If you take another example the Epic hospital integrations with Fairview, not only is the HME providers that are involved there getting the benefit of reducing non-reimbursed costs, but the hospital system that is looking to manage say the COPD readmits or say their accountable care organization, total economic or total cost of ownership or total patient management approach, they can find both a clinical and economic value out of that And that should for us lead to more share and more stickiness with those hospitals, HME providers, patients throughout the value chain.
Don, anything to add beyond that regarding our healthcare informatics investments and any connection to revenue..
Yes, David, the broader issue here would be to look at it, like a Kindle. If you think about how people will select the best conditions for whether they are a large HME or a small HME in running too many realizations of revenue from troubleshooting. You want to roll the truck to check if whether unit is working or not.
You will be looking at share shift on big customers to who want to get more units into that solution into end. The compliance programs will drive more usage, usage, better outcomes for the patient, better outcomes for the HME.

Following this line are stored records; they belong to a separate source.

/-- Two entries claim engine slot 2 in cycle 5: no stake issues there, and from cycle 6 the device is free-lane-only. -/
theorem wit_collision :
    ((bankOf (scheduled 2) false).claimants 0 6 2 5).length = 2 ∧
    ran (.stakeIssue 5 6 2 [slotReq (some 3)]) (owning 3 (scheduled 2)) (fun u => activeBank u == some false && !claimed u 5 6 2) = true ∧
    (bankOf (scheduled 2) false).firstEvent 0 0 6 = some ⟨5, 1, 6, 2, 3, 3⟩ ∧
    activeBank (reach (scheduled 2) 6) = none ∧
    rf (reach (scheduled 2) 6) R.SCHED_FAULT F.SCHED_FAULT_CAUSE = 1 ∧
    rf (reach (scheduled 2) 6) R.SCHED_FAULT_INFO F.SCHED_FAULT_INFO_CYCLE = 5 := by decide +kernel

theorem wit_free_lane :
    ran (.freeLaneGrant 5 6 2 [slotReq (some 3)]) (owning 3 live) (fun u => u.sched.waiting == [] && claimed u 5 6 2) = true ∧
    (candidates ((owning 3 live).withSched { live.sched with waiting := [slotReq (some 3)] }) 6 2).length = 1 ∧
    ran (.freeLaneGrant 5 6 2 [slotReq (some 3)]) { owning 3 live with sched := { live.sched with busy := [(5, 6, 2)] } } (fun u =>
      u.sched.waiting == [slotReq (some 3)]) = true := by decide +kernel

/-- Channel 3 is in service with a debt; bank A holds a refresh stake on it in slot 0. -/
def refreshing (debt : Nat) : State :=
  let s := wf (wf (scheduled 0) R.DDR5_INFO F.DDR5_INFO_PRESENT 1 3) R.DDR5_INFO F.DDR5_INFO_REFW 130 3
  let b := { s.sched.bankA with dir := [(11, BitVec.ofNat 64 (2 ^ 32))], stakes := [(0, BitVec.ofNat 64 (4 * 2 ^ 24 + 3 * 2 ^ 14))] }
  s.withSched { s.sched with bankA := b, debt := if debt = 0 then [] else [(3, debt)] }

theorem wit_refresh :
    (((bankOf (refreshing 2) false).live 0 11).find? fun e => e.kind == 4 && e.inst == 3 && stakeAt e 0) ≠ none ∧
    ddrSlotAt 0 = some 0 ∧ claimed (refreshing 2) 0 3 3 = false ∧ ddrPresent (refreshing 2) 3 = true ∧
    ran (.refreshDebtTick 3) (refreshing 2) (fun u => Tbl.get 0 u.sched.debt 3 == 3) = true ∧
    ran (.refreshStake 3 0) (refreshing 2) (fun u => Tbl.get 0 u.sched.debt 3 == 1 && u.out == [.ddrCommand 3 0]) = true ∧
    ran (.refreshStake 3 0) (refreshing 0) (fun u => u.out == []) = true := by decide +kernel

theorem wit_lease :
    ran (.leaseCfgWrite 5 0x81230000) live (fun u => leaseCfgRead u 5 == 0x81230000 && !leaseOn u 5) = true ∧
    ran (.leaseCfgWrite 0 0) live (fun u => leaseCfgRead u 0 == 0x80000000) = true := by decide +kernel

theorem wit_response :
    ran (.responseLanded 7 9 [1, 2] .clean []) { live with sched := { live.sched with fetches := [{ id := 7, buf := 3, slots := 1, part := 511, lease := none, tenant := 0, consume := [], landed := none, data := [], left := 2, missed := false, step := 8192, rank := 6, line := none, plan := [] }] } } (fun u =>
      u.sched.fetches.map (fun f => (f.landed, f.data)) == [(some 9, [1, 2])]) = true := by decide +kernel

theorem wit_bank_write :
    bankReg 0x1000 = some 8 ∧
    ran (.bankWrite false 0x1000 8 77) (scheduled 1) (fun u => rb u R.SCHED_STATUS F.SCHED_STATUS_BANK_WRITE_DENIED) = true ∧
    ran (.bankWrite true 0x1000 8 77) (scheduled 1) (fun u => (bankOf u true).dirOf 0 0 == (77, 0)) = true := by decide +kernel

theorem wit_check_arm :
    ran (.bankCheck 3) (scheduled 1) (fun u => u.sched.check == some (true, false)) = true ∧
    ran .checkComplete ((scheduled 1).withSched { (scheduled 1).sched with check := some (true, false) }) (fun u =>
      u.sched.check == none && rf u R.SCHED_STATUS F.SCHED_STATUS_CHECK_RESULT != 1) = true ∧
    ran (.swapArm 5) (scheduled 1) (fun u => rf u R.SCHED_STATUS F.SCHED_STATUS_SWAP_RESULT == 3) = true ∧
    ran (.swapArm 4) (scheduled 1) (fun u => rf u R.SCHED_STATUS F.SCHED_STATUS_SWAP_RESULT == 4) = true ∧
    ran (.swapArm 5) (wr (stf (scheduled 1) F.SCHED_STATUS_CHECKED_B 1) R.SCHED_SWAP_FRAME 9) (fun u =>
      u.sched.swap == some (true, 9, false)) = true := by decide +kernel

This will also then drive programs for accessories, which will again increase better patient compliance and a better business for the HME. So there’s a multitude of areas here notwithstanding the actual costs coming out of the actual value chain and increasing profitability for the customers as well.
And they are all on top of any sort of flat fees that may be paid for purely phone usage either way. So it’s not going to be a one-size-fits-all solution. It will reflect itself in many, many ways, in many, many countries..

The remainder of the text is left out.